* _Work order_
Using the records below, output the stretch that opens with the line containing "x.flits = o.msg.flits)))) ∧" and closes with the line containing "t.thr m.dst m.dslot", exactly and including both lines, with nothing more.

* _The data_

-*-*-

/-- The event's message arrives: it is k of the network, does not come back from the overflow store, and of `vn.rep` or `vn.sys` no
earlier one waits at its router; its core has inbox room for it, and none of its network, one of these two, is spilled before it
(R285). -/
def Sys2Proof.Claims.Arrives (s : State) (m : Msg) : Prop :=
  InNet s m ∧ m.back = false ∧ (m.vn = 1 ∨ m.vn = 3 → ∀ o ∈ s.net, o.atRouter = true → o.dst = m.dst → o.vn ≠ m.vn) ∧
  (s.core m.dst).room m = true ∧ (m.vn = 1 ∨ m.vn = 3 → ∀ o ∈ (s.core m.dst).spill, o.vn ≠ m.vn)

/-- A message stands in an inbox in its place among those before: by cycle of arrival, ties in ascending sender, then number (R295). -/
def Sys2Proof.Claims.Placed (old new : List InboxEntry) (m : Msg) : Prop :=
  let first := fun (x : InboxEntry) => m.arr < x.msg.arr ∨ (m.arr = x.msg.arr ∧
    (m.src < x.msg.src ∨ (m.src = x.msg.src ∧ m.mid < x.msg.mid)))
  ∃ e l r, new = l ++ e :: r ∧ e.msg = m ∧ e.parked = false ∧ (∀ x ∈ l, ¬ first x) ∧ (∀ x ∈ r, first x) ∧
    ∀ x, x ∈ old ↔ x ∈ l ∨ x ∈ r

/-- What is left of the network when the event's message has gone. -/
def Sys2Proof.Claims.netRest (s : State) (m : Msg) : List Msg := s.net.filter (fun x => x.uid != m.uid)

/-- A message has been handed to the network, with its first fields as given. -/
def Sys2Proof.Claims.Sent (t : State) (old : List Msg) (p : Msg → Prop) : Prop := ∃ x, t.net = old ++ [x] ∧ p x

/-- R285, R286, R291 to R293, R299: a message leaves the outbox into the network; one for a target that does not exist comes back as
a NODEST refusal; a message with room in the inbox enters it in the order of arrival, and its thread's pending bit 0 is set (so with a
refusal); a message that has waited its router's time takes an escape buffer, at a router the event names (the rules do not say which one it waits in: log entry 49); a spilled one returns as
room frees. -/
def Obligations.MessagesTravel : Prop := ∀ (s : State),
  let c := s.ev.q
  (∀ o, (s.core c).outbox[s.ev.k]? = some o → o.ready = true → o.routing = false → s.unsettledPush o.msg = false →
    o.msg.reason = 0 → o.msg.ddev = s.rank → o.msg.kind ≤ 3 → (∀ n st l z j f e, o.msg.sys ≠ .gradient n st l z j f e) →
    (s.sendable o.msg = true → Gives .outboxEntryFree s (fun t => t.mem = s.mem ∧
      (t.core c).outbox = (s.core c).outbox.eraseIdx s.ev.k ∧ Sent t s.net (fun x => x = { o.msg with uid := s.nextUid, since := s.cycle }))) ∧
    (s.sendable o.msg = false → o.msg.kind ≠ 3 → o.msg.sdev = s.rank → Gives .outboxEntryFree s (fun t =>
      (t.core c).outbox = (s.core c).outbox.eraseIdx s.ev.k ∧
      Sent t s.net (fun x => x.kind = 3 ∧ x.vn = 1 ∧ x.reason = 6 ∧ x.tag = o.msg.tag ∧ x.dst = o.msg.src ∧ x.dslot = o.msg.sslot ∧
        x.flits = o.msg.flits)))) ∧
  (∀ m, Arrives s m → s.ev.on = false → (m.kind = 0 ∧ m.vn ≠ 2 ∨ m.kind = 3) → m.dslot < 8 → (s.thr m.dst m.dslot).live = true →
    (s.thr m.dst m.dslot).blk ≠ .leaving → s.hasParked (s.thr m.dst m.dslot).uid = false →
    Gives (if m.kind = 3 then .refusalArrival else .messageArrival) s (fun t => t.net = netRest s m ∧ t.mem = s.mem ∧
      Placed (s.core m.dst).inbox (t.core m.dst).inbox { m with arr := s.cycle } ∧
      t.thr m.dst m.dslot = { s.thr m.dst m.dslot with pend := (s.thr m.dst m.dslot).pend ||| 1 })) ∧
  (∀ m, InNet s m → coreExists c = true → m.escaped = false → (s.die (dieOf c)).dlto ≠ 0 → m.since + (s.die (dieOf c)).dlto ≤ s.cycle →
    Gives .deadlockEscape s (fun t => t.net = s.net.set s.ev.k { m with escaped := true } ∧ t.mem = s.mem ∧
      (t.core c).deadlock = min ((s.core c).deadlock + 1) (2 ^ 32 - 1))) ∧
  ∀ m, s.ev.f = 0 → (s.core c).spill.find? (fun o => o.vn == 1) = some m → m.sys = .none → m.dslot < 8 → (s.thr c m.dslot).live = true → (s.thr c m.dslot).blk ≠ .leaving →
    s.hasParked (s.thr c m.dslot).uid = false → (s.core c).room m = true →
    Gives .spillReturn s (fun t => (t.core c).spill = (s.core c).spill.erase m ∧ Placed (s.core c).inbox (t.core c).inbox m)
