/-! ## Thread.setPred -/

@[simp] theorem Thread.setPred_live (t : Thread) (n : Nat) (v : Pred) : (t.setPred n v).live = t.live := rfl
@[simp] theorem Thread.setPred_uid (t : Thread) (n : Nat) (v : Pred) : (t.setPred n v).uid = t.uid := rfl
@[simp] theorem Thread.setPred_g (t : Thread) (n : Nat) (v : Pred) : (t.setPred n v).g = t.g := rfl
@[simp] theorem Thread.setPred_pc (t : Thread) (n : Nat) (v : Pred) : (t.setPred n v).pc = t.pc := rfl
@[simp] theorem Thread.setPred_kfmtA (t : Thread) (n : Nat) (v : Pred) : (t.setPred n v).kfmtA = t.kfmtA := rfl
@[simp] theorem Thread.setPred_kfmtB (t : Thread) (n : Nat) (v : Pred) : (t.setPred n v).kfmtB = t.kfmtB := rfl
@[simp] theorem Thread.setPred_kfmtC (t : Thread) (n : Nat) (v : Pred) : (t.setPred n v).kfmtC = t.kfmtC := rfl
@[simp] theorem Thread.setPred_ksclA (t : Thread) (n : Nat) (v : Pred) : (t.setPred n v).ksclA = t.ksclA := rfl
@[simp] theorem Thread.setPred_ksclB (t : Thread) (n : Nat) (v : Pred) : (t.setPred n v).ksclB = t.ksclB := rfl
@[simp] theorem Thread.setPred_kround (t : Thread) (n : Nat) (v : Pred) : (t.setPred n v).kround = t.kround := rfl
@[simp] theorem Thread.setPred_kflags (t : Thread) (n : Nat) (v : Pred) : (t.setPred n v).kflags = t.kflags := rfl
@[simp] theorem Thread.setPred_kvwin (t : Thread) (n : Nat) (v : Pred) : (t.setPred n v).kvwin = t.kvwin := rfl
@[simp] theorem Thread.setPred_krole (t : Thread) (n : Nat) (v : Pred) : (t.setPred n v).krole = t.krole := rfl
@[simp] theorem Thread.setPred_kmig (t : Thread) (n : Nat) (v : Pred) : (t.setPred n v).kmig = t.kmig := rfl
@[simp] theorem Thread.setPred_kstep (t : Thread) (n : Nat) (v : Pred) : (t.setPred n v).kstep = t.kstep := rfl
@[simp] theorem Thread.setPred_kstage (t : Thread) (n : Nat) (v : Pred) : (t.setPred n v).kstage = t.kstage := rfl
@[simp] theorem Thread.setPred_kseq (t : Thread) (n : Nat) (v : Pred) : (t.setPred n v).kseq = t.kseq := rfl
@[simp] theorem Thread.setPred_ktol (t : Thread) (n : Nat) (v : Pred) : (t.setPred n v).ktol = t.ktol := rfl
@[simp] theorem Thread.setPred_kenv (t : Thread) (n : Nat) (v : Pred) : (t.setPred n v).kenv = t.kenv := rfl
@[simp] theorem Thread.setPred_ktrap (t : Thread) (n : Nat) (v : Pred) : (t.setPred n v).ktrap = t.ktrap := rfl
@[simp] theorem Thread.setPred_pend (t : Thread) (n : Nat) (v : Pred) : (t.setPred n v).pend = t.pend := rfl
@[simp] theorem Thread.setPred_age (t : Thread) (n : Nat) (v : Pred) : (t.setPred n v).age = t.age := rfl
@[simp] theorem Thread.setPred_promoted (t : Thread) (n : Nat) (v : Pred) : (t.setPred n v).promoted = t.promoted := rfl
@[simp] theorem Thread.setPred_readyAt (t : Thread) (n : Nat) (v : Pred) : (t.setPred n v).readyAt = t.readyAt := rfl
@[simp] theorem Thread.setPred_safeCount (t : Thread) (n : Nat) (v : Pred) : (t.setPred n v).safeCount = t.safeCount := rfl
@[simp] theorem Thread.setPred_sendCtr (t : Thread) (n : Nat) (v : Pred) : (t.setPred n v).sendCtr = t.sendCtr := rfl
@[simp] theorem Thread.setPred_credits (t : Thread) (n : Nat) (v : Pred) : (t.setPred n v).credits = t.credits := rfl
@[simp] theorem Thread.setPred_outs (t : Thread) (n : Nat) (v : Pred) : (t.setPred n v).outs = t.outs := rfl
@[simp] theorem Thread.setPred_nextOut (t : Thread) (n : Nat) (v : Pred) : (t.setPred n v).nextOut = t.nextOut := rfl
@[simp] theorem Thread.setPred_held (t : Thread) (n : Nat) (v : Pred) : (t.setPred n v).held = t.held := rfl
@[simp] theorem Thread.setPred_heldPc (t : Thread) (n : Nat) (v : Pred) : (t.setPred n v).heldPc = t.heldPc := rfl
@[simp] theorem Thread.setPred_blk (t : Thread) (n : Nat) (v : Pred) : (t.setPred n v).blk = t.blk := rfl
@[simp] theorem Thread.setPred_timer (t : Thread) (n : Nat) (v : Pred) : (t.setPred n v).timer = t.timer := rfl
@[simp] theorem Thread.setPred_rtimer (t : Thread) (n : Nat) (v : Pred) : (t.setPred n v).rtimer = t.rtimer := rfl
@[simp] theorem Thread.setPred_timedOut (t : Thread) (n : Nat) (v : Pred) : (t.setPred n v).timedOut = t.timedOut := rfl
@[simp] theorem Thread.setPred_gang (t : Thread) (n : Nat) (v : Pred) : (t.setPred n v).gang = t.gang := rfl
@[simp] theorem Thread.setPred_drupe (t : Thread) (n : Nat) (v : Pred) : (t.setPred n v).drupe = t.drupe := rfl
@[simp] theorem Thread.setPred_acquired (t : Thread) (n : Nat) (v : Pred) : (t.setPred n v).acquired = t.acquired := rfl
@[simp] theorem Thread.setPred_consumed (t : Thread) (n : Nat) (v : Pred) : (t.setPred n v).consumed = t.consumed := rfl
@[simp] theorem Thread.setPred_launch (t : Thread) (n : Nat) (v : Pred) : (t.setPred n v).launch = t.launch := rfl
@[simp] theorem Thread.setPred_cont (t : Thread) (n : Nat) (v : Pred) : (t.setPred n v).cont = t.cont := rfl
@[simp] theorem Thread.setPred_replica (t : Thread) (n : Nat) (v : Pred) : (t.setPred n v).replica = t.replica := rfl
@[simp] theorem Thread.setPred_retried (t : Thread) (n : Nat) (v : Pred) : (t.setPred n v).retried = t.retried := rfl
@[simp] theorem Thread.setPred_refetch (t : Thread) (n : Nat) (v : Pred) : (t.setPred n v).refetch = t.refetch := rfl
@[simp] theorem Thread.setPred_rowCopy (t : Thread) (n : Nat) (v : Pred) : (t.setPred n v).rowCopy = t.rowCopy := rfl
@[simp] theorem Thread.setPred_deferred (t : Thread) (n : Nat) (v : Pred) : (t.setPred n v).deferred = t.deferred := rfl
@[simp] theorem Thread.setPred_fenced (t : Thread) (n : Nat) (v : Pred) : (t.setPred n v).fenced = t.fenced := rfl
@[simp] theorem Thread.setPred_part (t : Thread) (n : Nat) (v : Pred) : (t.setPred n v).part = t.part := rfl
@[simp] theorem Thread.setPred_after (t : Thread) (n : Nat) (v : Pred) : (t.setPred n v).after = t.after := rfl
@[simp] theorem Thread.setPred_migReq (t : Thread) (n : Nat) (v : Pred) : (t.setPred n v).migReq = t.migReq := rfl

-*-*-

* _Solution to this exercise_
        x.flits = o.msg.flits)))) ∧
  (∀ m, Arrives s m → s.ev.on = false → (m.kind = 0 ∧ m.vn ≠ 2 ∨ m.kind = 3) → m.dslot < 8 → (s.thr m.dst m.dslot).live = true →
    (s.thr m.dst m.dslot).blk ≠ .leaving → s.hasParked (s.thr m.dst m.dslot).uid = false →
    Gives (if m.kind = 3 then .refusalArrival else .messageArrival) s (fun t => t.net = netRest s m ∧ t.mem = s.mem ∧
      Placed (s.core m.dst).inbox (t.core m.dst).inbox { m with arr := s.cycle } ∧
      t.thr m.dst m.dslot = { s.thr m.dst m.dslot with pend := (s.thr m.dst m.dslot).pend ||| 1 })) ∧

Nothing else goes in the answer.